_Exercise details_
Pull every line with "theorem" from the material.

● ● ●

theorem vfma (f : ValuF) : Statement (.vfma f) := by
  intro hw _
  obtain ⟨attr, ops, mask, la, ty⟩ := f
  simp [Instr.wellFormed, ValuF.ok, maskOnce, attr4_false, policyDflt] at hw
  cases ops with
  | regs dr ar br =>
    refine of_reg attr none (M := 14) (m := 6) rfl (by simp) (by decide) (by decide) (r81_bounds dr) (r81_bounds ar) (r81_bounds br) (r9_bounds mask) (r27_bounds la) (ty_b13 ty) fun w hm hu => ?_
    rw [decWord, hm]; change decValu _ w = _; unfold decValu; rw [hu]
    cases attr <;> simp_all [fieldOf, need, policyDflt, zeroF, inRange, attr4_false, tyF, laF, pfxF, codeF, noAttr, noSweep, maskF, valuChk, vops3, vops2] <;> (first | tauto | omega | exact ⟨by tauto, by omega⟩)
  | swept sw dr ar br =>
    refine of_reg attr (some sw) (M := 14) (m := 6) rfl (by simp_all) (by decide) (by decide) (r27_b40 dr) (r27_b40 ar) (r27_b40 br) (r9_bounds mask) (r27_bounds la) (ty_b13 ty) fun w hm hu => ?_
    rw [decWord, hm]; change decValu _ w = _; unfold decValu; rw [hu]
    cases attr <;> simp_all [fieldOf, need, policyDflt, zeroF, inRange, attr4_false, tyF, laF, pfxF, codeF, noAttr, noSweep, maskF, valuChk, vops3, vops2] <;> (first | tauto | omega | exact ⟨by tauto, by omega⟩)

theorem vfms (f : ValuF) : Statement (.vfms f) := by
  intro hw _
  obtain ⟨attr, ops, mask, la, ty⟩ := f
  simp [Instr.wellFormed, ValuF.ok, maskOnce, attr4_false, policyDflt] at hw
  cases ops with
  | regs dr ar br =>
    refine of_reg attr none (M := 14) (m := 7) rfl (by simp) (by decide) (by decide) (r81_bounds dr) (r81_bounds ar) (r81_bounds br) (r9_bounds mask) (r27_bounds la) (ty_b13 ty) fun w hm hu => ?_
    rw [decWord, hm]; change decValu _ w = _; unfold decValu; rw [hu]
    cases attr <;> simp_all [fieldOf, need, policyDflt, zeroF, inRange, attr4_false, tyF, laF, pfxF, codeF, noAttr, noSweep, maskF, valuChk, vops3, vops2] <;> (first | tauto | omega | exact ⟨by tauto, by omega⟩)
  | swept sw dr ar br =>
    refine of_reg attr (some sw) (M := 14) (m := 7) rfl (by simp_all) (by decide) (by decide) (r27_b40 dr) (r27_b40 ar) (r27_b40 br) (r9_bounds mask) (r27_bounds la) (ty_b13 ty) fun w hm hu => ?_
    rw [decWord, hm]; change decValu _ w = _; unfold decValu; rw [hu]
    cases attr <;> simp_all [fieldOf, need, policyDflt, zeroF, inRange, attr4_false, tyF, laF, pfxF, codeF, noAttr, noSweep, maskF, valuChk, vops3, vops2] <;> (first | tauto | omega | exact ⟨by tauto, by omega⟩)

theorem vabs (f : ValuF) : Statement (.vabs f) := by
  intro hw _
  obtain ⟨attr, ops, mask, la, ty⟩ := f
  simp [Instr.wellFormed, ValuF.ok, maskOnce, attr4_false, policyDflt] at hw
  cases ops with
  | regs dr ar br =>
    refine of_reg attr none (M := 14) (m := 8) rfl (by simp) (by decide) (by decide) (r81_bounds dr) (r81_bounds ar) (r81_bounds br) (r9_bounds mask) (r27_bounds la) (ty_b13 ty) fun w hm hu => ?_
    rw [decWord, hm]; change decValu _ w = _; unfold decValu; rw [hu]
    cases attr <;> simp_all [fieldOf, need, policyDflt, zeroF, inRange, attr4_false, tyF, laF, pfxF, codeF, noAttr, noSweep, maskF, valuChk, vops3, vops2] <;> (first | tauto | omega | exact ⟨by tauto, by omega⟩)
  | swept sw dr ar br =>
    refine of_reg attr (some sw) (M := 14) (m := 8) rfl (by simp_all) (by decide) (by decide) (r27_b40 dr) (r27_b40 ar) (r27_b40 br) (r9_bounds mask) (r27_bounds la) (ty_b13 ty) fun w hm hu => ?_
    rw [decWord, hm]; change decValu _ w = _; unfold decValu; rw [hu]
    cases attr <;> simp_all [fieldOf, need, policyDflt, zeroF, inRange, attr4_false, tyF, laF, pfxF, codeF, noAttr, noSweep, maskF, valuChk, vops3, vops2] <;> (first | tauto | omega | exact ⟨by tauto, by omega⟩)

theorem vcmp (f : VcmpF) : Statement (.vcmp f) := by
  intro hw _
  simp [Instr.wellFormed, SaluF.ok, SimmF.ok, SmemF.ok, VmemF.ok, VgthF.ok, MxqF.ok, ZpkF.ok, CvtF.ok, VpermF.ok, VunpkF.ok, VredF.ok, VpermSF.ok, VcomprF.ok, VidxF.ok, VinsF.ok, VcmpF.ok, VcmpiF.ok, BmemF.ok, maskOnce, policyDflt, attr4_false, dispOk, offOk, disp8Ok, immOk, inRange] at hw
  refine of_reg f.attr none (M := 14) (m := 9) rfl (by simp) (by decide) (by decide) (r9_b40 f.d) (r81_bounds f.a) (r81_bounds f.b) (r9_bounds f.mask) (by decide) (ty_b13 f.ty) fun w hm hu => ?_
  rw [decWord, hm]; change decValu _ w = _; unfold decValu; rw [hu]
  rcases f with ⟨_ | _, _⟩ <;> simp_all [fieldOf, need, policyDflt, zeroF, inRange, attr4_false, tyF, laF, pfxF, codeF, noAttr, noSweep, maskF, valuChk, vops3, vops2] <;> (first | tauto | omega | exact ⟨by tauto, by omega⟩)

theorem vsel3 (f : ValuF) : Statement (.vsel3 f) := by
  intro hw _
  obtain ⟨attr, ops, mask, la, ty⟩ := f
  simp [Instr.wellFormed, ValuF.ok, maskOnce, attr4_false, policyDflt] at hw
  cases ops with
  | regs dr ar br =>
    refine of_reg attr none (M := 14) (m := 10) rfl (by simp) (by decide) (by decide) (r81_bounds dr) (r81_bounds ar) (r81_bounds br) (r9_bounds mask) (r27_bounds la) (ty_b13 ty) fun w hm hu => ?_
    rw [decWord, hm]; change decValu _ w = _; unfold decValu; rw [hu]
    cases attr <;> simp_all [fieldOf, need, policyDflt, zeroF, inRange, attr4_false, tyF, laF, pfxF, codeF, noAttr, noSweep, maskF, valuChk, vops3, vops2] <;> (first | tauto | omega | exact ⟨by tauto, by omega⟩)
  | swept sw dr ar br =>
    refine of_reg attr (some sw) (M := 14) (m := 10) rfl (by simp_all) (by decide) (by decide) (r27_b40 dr) (r27_b40 ar) (r27_b40 br) (r9_bounds mask) (r27_bounds la) (ty_b13 ty) fun w hm hu => ?_
    rw [decWord, hm]; change decValu _ w = _; unfold decValu; rw [hu]
    cases attr <;> simp_all [fieldOf, need, policyDflt, zeroF, inRange, attr4_false, tyF, laF, pfxF, codeF, noAttr, noSweep, maskF, valuChk, vops3, vops2] <;> (first | tauto | omega | exact ⟨by tauto, by omega⟩)

theorem vtinv (f : ValuF) : Statement (.vtinv f) := by
  intro hw _
  obtain ⟨attr, ops, mask, la, ty⟩ := f
  simp [Instr.wellFormed, ValuF.ok, maskOnce, attr4_false, policyDflt] at hw
  cases ops with
  | regs dr ar br =>
    refine of_reg attr none (M := 14) (m := (-1)) rfl (by simp) (by decide) (by decide) (r81_bounds dr) (r81_bounds ar) (r81_bounds br) (r9_bounds mask) (r27_bounds la) (ty_b13 ty) fun w hm hu => ?_
    rw [decWord, hm]; change decValu _ w = _; unfold decValu; rw [hu]
    cases attr <;> simp_all [fieldOf, need, policyDflt, zeroF, inRange, attr4_false, tyF, laF, pfxF, codeF, noAttr, noSweep, maskF, valuChk, vops3, vops2] <;> (first | tauto | omega | exact ⟨by tauto, by omega⟩)
  | swept sw dr ar br =>
    refine of_reg attr (some sw) (M := 14) (m := (-1)) rfl (by simp_all) (by decide) (by decide) (r27_b40 dr) (r27_b40 ar) (r27_b40 br) (r9_bounds mask) (r27_bounds la) (ty_b13 ty) fun w hm hu => ?_
    rw [decWord, hm]; change decValu _ w = _; unfold decValu; rw [hu]
    cases attr <;> simp_all [fieldOf, need, policyDflt, zeroF, inRange, attr4_false, tyF, laF, pfxF, codeF, noAttr, noSweep, maskF, valuChk, vops3, vops2] <;> (first | tauto | omega | exact ⟨by tauto, by omega⟩)

theorem vtmin (f : ValuF) : Statement (.vtmin f) := by
  intro hw _
  obtain ⟨attr, ops, mask, la, ty⟩ := f
  simp [Instr.wellFormed, ValuF.ok, maskOnce, attr4_false, policyDflt] at hw
  cases ops with
  | regs dr ar br =>
    refine of_reg attr none (M := 14) (m := (-2)) rfl (by simp) (by decide) (by decide) (r81_bounds dr) (r81_bounds ar) (r81_bounds br) (r9_bounds mask) (r27_bounds la) (ty_b13 ty) fun w hm hu => ?_
    rw [decWord, hm]; change decValu _ w = _; unfold decValu; rw [hu]
    cases attr <;> simp_all [fieldOf, need, policyDflt, zeroF, inRange, attr4_false, tyF, laF, pfxF, codeF, noAttr, noSweep, maskF, valuChk, vops3, vops2] <;> (first | tauto | omega | exact ⟨by tauto, by omega⟩)
  | swept sw dr ar br =>
    refine of_reg attr (some sw) (M := 14) (m := (-2)) rfl (by simp_all) (by decide) (by decide) (r27_b40 dr) (r27_b40 ar) (r27_b40 br) (r9_bounds mask) (r27_bounds la) (ty_b13 ty) fun w hm hu => ?_
    rw [decWord, hm]; change decValu _ w = _; unfold decValu; rw [hu]
    cases attr <;> simp_all [fieldOf, need, policyDflt, zeroF, inRange, attr4_false, tyF, laF, pfxF, codeF, noAttr, noSweep, maskF, valuChk, vops3, vops2] <;> (first | tauto | omega | exact ⟨by tauto, by omega⟩)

● ● ●

_Problem solution_
theorem vfma (f : ValuF) : Statement (.vfma f) := by
theorem vfms (f : ValuF) : Statement (.vfms f) := by
theorem vabs (f : ValuF) : Statement (.vabs f) := by
theorem vcmp (f : VcmpF) : Statement (.vcmp f) := by
theorem vsel3 (f : ValuF) : Statement (.vsel3 f) := by
theorem vtinv (f : ValuF) : Statement (.vtinv f) := by
theorem vtmin (f : ValuF) : Statement (.vtmin f) := by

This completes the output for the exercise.